Tax exile is a growing phenomenon, both in terms of the profiles affected and the destinations, and at the center of these departures is a costly, complex and unstable French tax system.

Dear French people living abroad,

You're often singled out by some in the media and political circles. And yet, anyone who knows anything about the subject knows that "tax exiles" - French people who leave France to settle permanently outside the country - do so for a whole range of reasons. Among the main factors, many cite the complexity of the French tax system as a trigger.

And, as you well know, contrary to some people's shortcuts, tax exile has nothing to do with tax optimization or tax evasion: it's all about living abroad, usually with your whole family. So there's no point in criticizing French people who leave, and it certainly won't convince you to return!

Especially since the election of François Hollande, tax exile has continued to accelerate, with more French taxpayers moving abroad than ever before. According to the French Ministry of Foreign Affairs, the French community established outside France now stands at 1.6 million, representing a total of 2 to 2.5 million French citizens.

In addition to this increase in the number of departures, there's another recent feature in the change in destinations. While the arrival in power of François Mitterrand in 1981 led to the flight of large French fortunes abroad, the countries concerned were mainly limited to Switzerland, followed by England and Belgium. Today, the French are also heading for Morocco, Thailand and Portugal. For example, the Ministry estimates the French community in Portugal at around 30,000 (updated June 2015).

What's new is that tax exile also concerns a much broader spectrum of social categories. Gone are the fantasies of the "rich" moving abroad: many middle-class families, students and young professionals are leaving our country early to make a life for themselves elsewhere. An increasing number of retirees are also spending their retirement years abroad.
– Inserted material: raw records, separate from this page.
/-- R270, R272, R273: the walk from a level down, through the table cache of the issuer's die. The walker caches valid
non-leaf entries; a malformed entry writes an error record with source 3. -/
def walkFrom (s : State) (die : Nat) (asid : BitVec 16) (page : Nat) : Nat → Nat → Nat → State × Option (Leaf × BitVec 128)
  | 0, _, _ => (s, none)
  | n + 1, level, table =>
    let at' := table + 16 * levelIndex level page
    let s := drainReds s (lineOf at')
    let units := levelUnits level
    let base := page / units * units
    let cached := s.mem.walkCache.find? fun x => x.die == die && x.asid == asid && x.page == base && x.units == units
    let e := match cached with
      | some x => if keptCached s (page + level) then x.entry else readEntry s at'
      | none => readEntry s at'
    if pteBits e 0 1 == 0 then (s, none)
    else if pteMalformed level e then ((writeError s die 3 at').1, none)
    else if pteBits e 1 1 == 1 then (s, some (leafOf level page at' e, e))
    else
      let others := s.mem.walkCache.filter fun x => !(x.die == die && x.asid == asid && x.page == base && x.units == units)
      let mine := others.filter fun x => x.die == die
      let others := if mine.length < Config.tableCacheSize then others
        else others.filter fun x => some x != mine.head?
      let s := { s with mem := { s.mem with walkCache := others ++ [⟨die, asid, base, units, at', e⟩] } }
      walkFrom s die asid page n (level + 1) (ptePa e)

/-- R269, R270: the walk of a 64 KiB page from the ASID root table. -/
def walk (s : State) (die : Nat) (asid : BitVec 16) (page : Nat) : State × Option (Leaf × BitVec 128) :=
  let s := drainReds s (lineOf (16 * asid.toNat))
  let root := readEntry s (16 * asid.toNat)
  if root.getLsbD 127 then walkFrom s die asid page 5 0 (pteBits root 0 52) else (s, none)

/-- R273: entries that an issuer's TLB holds. -/
def tlbSize : TlbIssuer → Nat
  | .core _ => Config.l1TlbSize
  | .cluster _ _ => Config.l2TlbSize
  | .net => Config.netTlbSize
  | .storage => Config.storageTlbSize

/-- A TLB's entry for a page. -/
def tlbFind (s : State) (i : TlbIssuer) (asid : BitVec 16) (page : Nat) : Option TlbEntry :=
  s.mem.tlb.find? fun x => x.issuer = i && x.asid == asid && decide (x.page ≤ page) && decide (page < x.page + x.units)

/-- R267, R273, R274: a valid translation enters a TLB; a full one drops its oldest entry. -/
def tlbFill (s : State) (i : TlbIssuer) (asid : BitVec 16) (l : Leaf) (e : BitVec 128) : State :=
  let rest := s.mem.tlb.filter fun x => !(x.issuer = i && x.asid == asid && x.page == l.page && x.units == l.units)
  let mine := rest.filter fun x => x.issuer = i
  let rest := if mine.length < tlbSize i then rest else rest.filter fun x => some x != mine.head?
  { s with mem := { s.mem with tlb := rest ++ [⟨i, asid, l.page, l.units, e⟩] } }

/-- The leaf of a TLB entry. -/
def TlbEntry.toLeaf (x : TlbEntry) : Leaf :=
  leafOf (if x.units == 1 then 4 else if x.units == 32 then 3 else 2) x.page 0 x.leaf

/-- Who makes an access: the context whose tables translate it, its world, and its team and rank where it has one
(R105, R273). -/
structure Who where
  issuers : List TlbIssuer
  die   : Nat
  core  : Option Nat
  asid  : BitVec 16
  world : BitVec 8
  tid   : Option Nat
  rank  : Nat
  solo  : Bool
  deriving DecidableEq, Repr

/-- R273: the translation of a page: from the issuer's TLBs in their order, or from the walker, which fills them. -/
def translate (s : State) (w : Who) (page : Nat) : State × Option Leaf :=
  match firstSome (fun i => tlbFind s i w.asid page) w.issuers with
  | some x => if keptCached s page then (s, some x.toLeaf) else fill s
  | none => fill s
where
  /-- The walk and the fills that follow it. -/
  fill (s : State) : State × Option Leaf :=
    match walk s w.die w.asid page with
    | (s, none) => (s, none)
    | (s, some (l, e)) => (w.issuers.foldl (fun s i => tlbFill s i w.asid l e) s, some l)

/-! ### The checks of an access (R98 to R100, R105) -/

/-- What an access does, for the checks. -/
inductive AccKind where
  | load | store | atomic | red | fetch
  deriving DecidableEq, Repr

/-- The access writes. -/
def AccKind.writes : AccKind → Bool
  | .store => true
  | .atomic => true
  | .red => true
  | _ => false

/-- An access to check. `natural` asks for natural alignment, `align` for a multiple of it; `whole` marks accesses that
space 0xD does not take and `fe` the full/empty forms; `engine` is an engine's access, which may write the weight buffer
(check 7); `buffers` is clear for the engines that reach no buffer (R186). -/
structure Access where
  kind : AccKind
  cap  : Cap
  addr : Int
  size : Nat
  perm : BitVec 8
  natural : Bool
  whole : Bool
  fe : Bool
  engine : Bool
  align : Nat := 1
  buffers : Bool := true
  deriving DecidableEq, Repr

/-- Checks 1 to 4 of R100. -/
def capCheck (a : Access) : Option (BitVec 7) :=
  if !a.cap.tag then some 0x04
  else if a.cap.seal != 0 then some 0x06
  else if !a.cap.has a.perm then some 0x05
  else if a.addr < (a.cap.region.1 : Int) || (a.cap.region.2 : Int) < a.addr + a.size || 2 ^ 64 ≤ a.addr then some 0x03
  else none

/-- The space of an address (R105). -/
def spaceOf (addr : Nat) : Nat := addr / 2 ^ 60 % 16

/-- R166, R187: bytes of a team's activation allocation. Handler strands own none. -/
def actBytes (tm : Team) : Nat := if tm.role = .handler then 0 else max tm.desc.act 64

/-- The cluster of a package-logical core, as a die and a physical cluster. -/
structure Place where
  die : Nat
  cluster : Nat
  deriving DecidableEq, Repr

/-- R283: the fused cores of a die. -/
def fusedOf (s : State) (die : Nat) : List Nat := sget [] s.plant.harvest die

/-- R284: the physical core of a package-logical core: the n-th enabled one of its die. -/
def physCore (s : State) (core : Nat) : Nat :=
  let fused := fusedOf s (dieOf core)
  (((List.range 144).filter fun p => !fused.contains p)[core % Config.coresPerDie]?).getD 0

/-- R285: the physical cluster of a package-logical core. -/
def clusterOf (s : State) (core : Nat) : Place := ⟨dieOf core, physCore s core / 4⟩

/-- R264: the team of the same launch that holds a cluster-local name in the accessing team's cluster. -/
def peerTeam (s : State) (tm : Team) (name : Nat) : Option Team :=
  match tm.place with
  | none => none
  | some core =>
    s.teams.find? fun x => x.launch == tm.launch && x.name == some name && x.state != .ended && x.state != .saved &&
      match x.place with
      | some c => clusterOf s c = clusterOf s core
      | none => false

/-- R326: the storage offset of the alias window's element byte: group and position. -/
def aliasGroup (va : Nat) : Nat := va % 65536 / 64

/-- R325: the key check of a tier 1 or 2 leaf. -/
def keyCheck (s : State) (w : Who) (l : Leaf) : Bool :=
  l.tier == 0 ||
    (let k := keySlot s l.key
     k.state == 1 && k.use == 0 && k.world == w.world && k.colour == l.colour)

/-- A part of an access that lies in one 64 KiB page: its address, its bytes, and the leaf that maps the page. -/
structure PagePart where
  va   : Nat
  n    : Nat
  leaf : Leaf
  deriving DecidableEq, Repr

/-- R272, R326: the PTE permissions, which belong to check 8. -/
def leafAllows (a : Access) (aliased : Bool) (l : Leaf) : Bool :=
  !(aliased && l.tier != 0) && !(a.kind = .fetch && !l.x) && !((a.kind = .load || a.kind = .atomic) && !l.r) &&
    !(a.kind.writes && !l.cow && !l.w)

/-- Check 8 of R100 over a range of a translated space, page by page. -/
def pageParts (s : State) (w : Who) (a : Access) (aliased : Bool) : Nat → Nat → Nat → State × Except (BitVec 7) (List PagePart)
  | 0, _, _ => (s, .ok [])
  | n + 1, va, size =>
    if size == 0 then (s, .ok [])
    else
      let k := min size (65536 - va % 65536)
      match translate s w (va / 65536) with
      | (s, none) => (s, .error 0x10)
      | (s, some l) =>
        if !leafAllows a aliased l then (s, .error 0x05)
        else match pageParts s w a aliased n (va + k) (size - k) with
          | (s, .error c) => (s, .error c)
          | (s, .ok rest) => (s, .ok (⟨va, k, l⟩ :: rest))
Yet France is not condemned to fiscal hell. Major reforms need to be implemented immediately after the 2017 presidential election. As a matter of urgency, taxes must be reduced, with a 10% cut in income tax, abolition of the wealth tax (ISF) and exemption from inheritance tax so that our heirs can benefit from the fruits of our labor, so that "transmission" is no longer a dirty word. Inheritances up to 400,000 euros must be exempt from this tax, which today adds tax to tax right up to the grave.